- Film poster
- French: La Clef
- Directed by: Guillaume Nicloux
- Written by: Guillaume Nicloux Pierre Trividic
- Produced by: Frédéric Bourboulon Philippe Rousselet Étienne Comar
- Starring: Guillaume Canet Marie Gillain Vanessa Paradis Josiane Balasko Thierry Lhermitte Jean Rochefort Françoise Lebrun
- Cinematography: Christophe Offenstein
- Edited by: Guy Lecorne
- Production company: Les Films de la Suane
- Distributed by: SND Films
- Release date: 19 December 2007;
- Running time: 115 minutes
- Country: France
- Language: French
- Budget: $6.3 million
- Box office: $3.4 million

= The Key (2007 film) =

The Key (La Clef) is a 2007 French thriller film directed by Guillaume Nicloux.

==Plot==
Eric Vincent is in his thirties and lives an uneventful life with his wife Audrey.
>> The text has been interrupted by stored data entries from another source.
-- ==== Sys2Proof/Laws/Config.lean ====
section
/-! SUPPORT. The parameter map: each parameter's identifier, which identifiers are known, and which values are
legal (47_config.md R232). -/

namespace Sys2Proof.Machine

/-- The index of a load inside a profile group. -/
def LoadKey.index : LoadKey → Nat
  | .high => 0
  | .low => 1
  | .veryLow => 2

def ThresholdKey.index : ThresholdKey → Nat
  | .t1 => 6
  | .t2 => 7
  | .t3 => 8
  | .t4 => 9

def StatKey.index (k : StatKey) : Nat := statGroup.idxOf (.stat k)

/-- The identifier of a parameter (R232). -/
def ParamKey.ident : ParamKey → Nat
  | .gain s => 0x0100 + s.index.toNat
  | .driverFor i => 0x0200 + i.code
  | .attChirp c k => 0x1000 + 0x100 * c.number + k.index
  | .attSignal c k => 0x1000 + 0x100 * c.number + 3 + k.index
  | .threshold c k => 0x1000 + 0x100 * c.number + k.index
  | .stat k => 0x2000 + k.index
  | general => generalGroup.idxOf general

theorem paramOfId_eq (id : BitVec 16) : paramOfId id = paramAt (id.toNat / 256) (id.toNat % 256) := by
  unfold paramOfId
  have h1 : (id.extractLsb' 8 8).toNat = id.toNat / 256 := by
    rw [BitVec.extractLsb'_toNat, Nat.shiftRight_eq_div_pow]
    have := id.isLt
    omega
  have h2 : (id.extractLsb' 0 8).toNat = id.toNat % 256 := by
    rw [BitVec.extractLsb'_toNat]
    simp
  rw [h1, h2]

theorem paramAt_ident (k : ParamKey) : paramAt (k.ident / 256) (k.ident % 256) = some k := by
  cases k with
  | gain s => cases s <;> rfl
  | driverFor i => cases i <;> rfl
  | attChirp c k => cases c <;> cases k <;> rfl
  | attSignal c k => cases c <;> cases k <;> rfl
  | threshold c k => cases c <;> cases k <;> rfl
  | stat k => cases k <;> rfl
  | _ => rfl

/-- What a group of the map holds at `n` has identifier `base + n`, if this is so of its every entry. -/
theorem group_ident {l : List ParamKey} {base n : Nat} {k : ParamKey} (h : l[n]? = some k)
    (hl : ∀ i : Fin l.length, l[i].ident = base + i) : k.ident = base + n := by
  obtain ⟨hn, rfl⟩ := List.getElem?_eq_some_iff.1 h
  exact hl ⟨n, hn⟩

theorem generalGroup_ident {n : Nat} {k : ParamKey} (h : generalGroup[n]? = some k) : k.ident = n := by
  simpa using group_ident (base := 0) h (by decide)

theorem statGroup_ident {n : Nat} {k : ParamKey} (h : statGroup[n]? = some k) : k.ident = 0x2000 + n :=
  group_ident h (by decide)

theorem profileGroup_ident {n : Nat} {c : Channel} {k : ParamKey} (h : (profileGroup c)[n]? = some k) :
    k.ident = 0x1000 + 0x100 * c.number + n :=
  group_ident h (by cases c <;> decide)

theorem scheme_ofCode? {n : Nat} {s : Scheme} (h : Scheme.ofCode? n = some s) : s.index.toNat = n := by
  unfold Scheme.ofCode? at h
  split at h
  · next hn =>
    cases h
    exact (by decide : ∀ i : Fin 8, (Scheme.ofIndex (BitVec.ofNat 3 i)).index.toNat = i) ⟨n, hn⟩
  · cases h

theorem impedance_ofCode? {n : Nat} {i : ImpedanceState} (h : ImpedanceState.ofCode? n = some i) :
    i.code = n := by
  match n, h with
  | 0, h => cases h; rfl
  | 1, h => cases h; rfl
  | 2, h => cases h; rfl
  | 3, h => cases h; rfl

theorem channel_ofNumber? {n : Nat} {c : Channel} (h : Channel.ofNumber? n = some c) : c.number = n := by
  unfold Channel.ofNumber? at h
  split at h
  · cases h
  · next hn =>
    obtain ⟨hk, rfl⟩ := List.getElem?_eq_some_iff.1 h
    have := (by decide : ∀ i : Fin Channel.inOrder.length, (Channel.inOrder.get i).number = i + 1) ⟨n - 1, hk⟩
    exact this.trans (by change n - 1 + 1 = n; omega)

theorem ident_of_paramAt {g n : Nat} {k : ParamKey} (h : paramAt g n = some k) : k.ident = 256 * g + n := by
  unfold paramAt at h
  split at h
  · next hg => subst hg; rw [generalGroup_ident h]; omega
  · split at h
    · next hg =>
      obtain ⟨s, hs, rfl⟩ := Option.map_eq_some_iff.1 h
      subst hg
      rw [← scheme_ofCode? hs]
      rfl
    · split at h
      · next hg =>
        obtain ⟨i, hi, rfl⟩ := Option.map_eq_some_iff.1 h
        subst hg
        rw [← impedance_ofCode? hi]
        rfl
      · split at h
        · next hg => subst hg; rw [statGroup_ident h]
        · split at h
          · next hg =>
            split at h
            · next c hc =>
              rw [profileGroup_ident h, channel_ofNumber? hc]
              omega
            · cases h
          · cases h

/-- An identifier names the parameter whose identifier it is, and no other (R232). -/
theorem paramOfId_iff {id : BitVec 16} {k : ParamKey} : paramOfId id = some k ↔ id.toNat = k.ident := by
  rw [paramOfId_eq]
  constructor
  · intro h
    have := ident_of_paramAt h
    omega
  · intro h
    rw [h]
    exact paramAt_ident k

/-- The known identifiers are those of the parameters (R232). -/
theorem knownId_ident (k : ParamKey) : knownId k.ident = true := by
  cases k with
  | gain s => cases s <;> rfl
  | driverFor i => cases i <;> rfl
  | attChirp c k => cases c <;> cases k <;> rfl
  | attSignal c k => cases c <;> cases k <;> rfl
  | threshold c k => cases c <;> cases k <;> rfl
  | stat k => cases k <;> rfl
  | _ => rfl

end Sys2Proof.Machine
end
They are talking about having a child. Eric is contacted by a friend of his biological father he never knew about the latter's death. Eric can come and collect his father's ashes. He is reluctant but then accepts.

==Cast==

- Guillaume Canet as Éric Vincent
- Marie Gillain as Audrey
- Vanessa Paradis as Cécile
- Josiane Balasko as Michèle Varin
- Thierry Lhermitte as François Maneri
- Jean Rochefort as Joseph Arp
- Françoise Lebrun as Florence Arp
- Maria Schneider as Solange
- Pascal Bonitzer as Jean
- Marina de Van as Sophie
- Yves Verhoeven as Pujol
- Laure Marsac as Florence
- Michaël Abiteboul as Thierry
- Gilles Cohen as Larue
- Hélène Alexandridis as Muriel
- Jean-Louis Coulloc'h as Worzik
- Nicolas Jouhet as Ariel Bessy
- Sylvain Creuzevault as Greg
- Luc Schwarz as Luc
- Mathieu Nicourt as Christophe
- Martial Bezot as Simon
- Olivier Rabourdin as The tattooist

==Production==
The Key closes the dark and complex detective trilogy of William Nicloux. We find in this film, in supporting roles populating the parallel plots that Eric Vincent (Guillaume Canet), the characters of François Maneri (Thierry Lhermitte), the investigator of a private matter, Une affaire privée, and Michèle Varin (Josiane Balasko), the police captain in That Woman, the second part.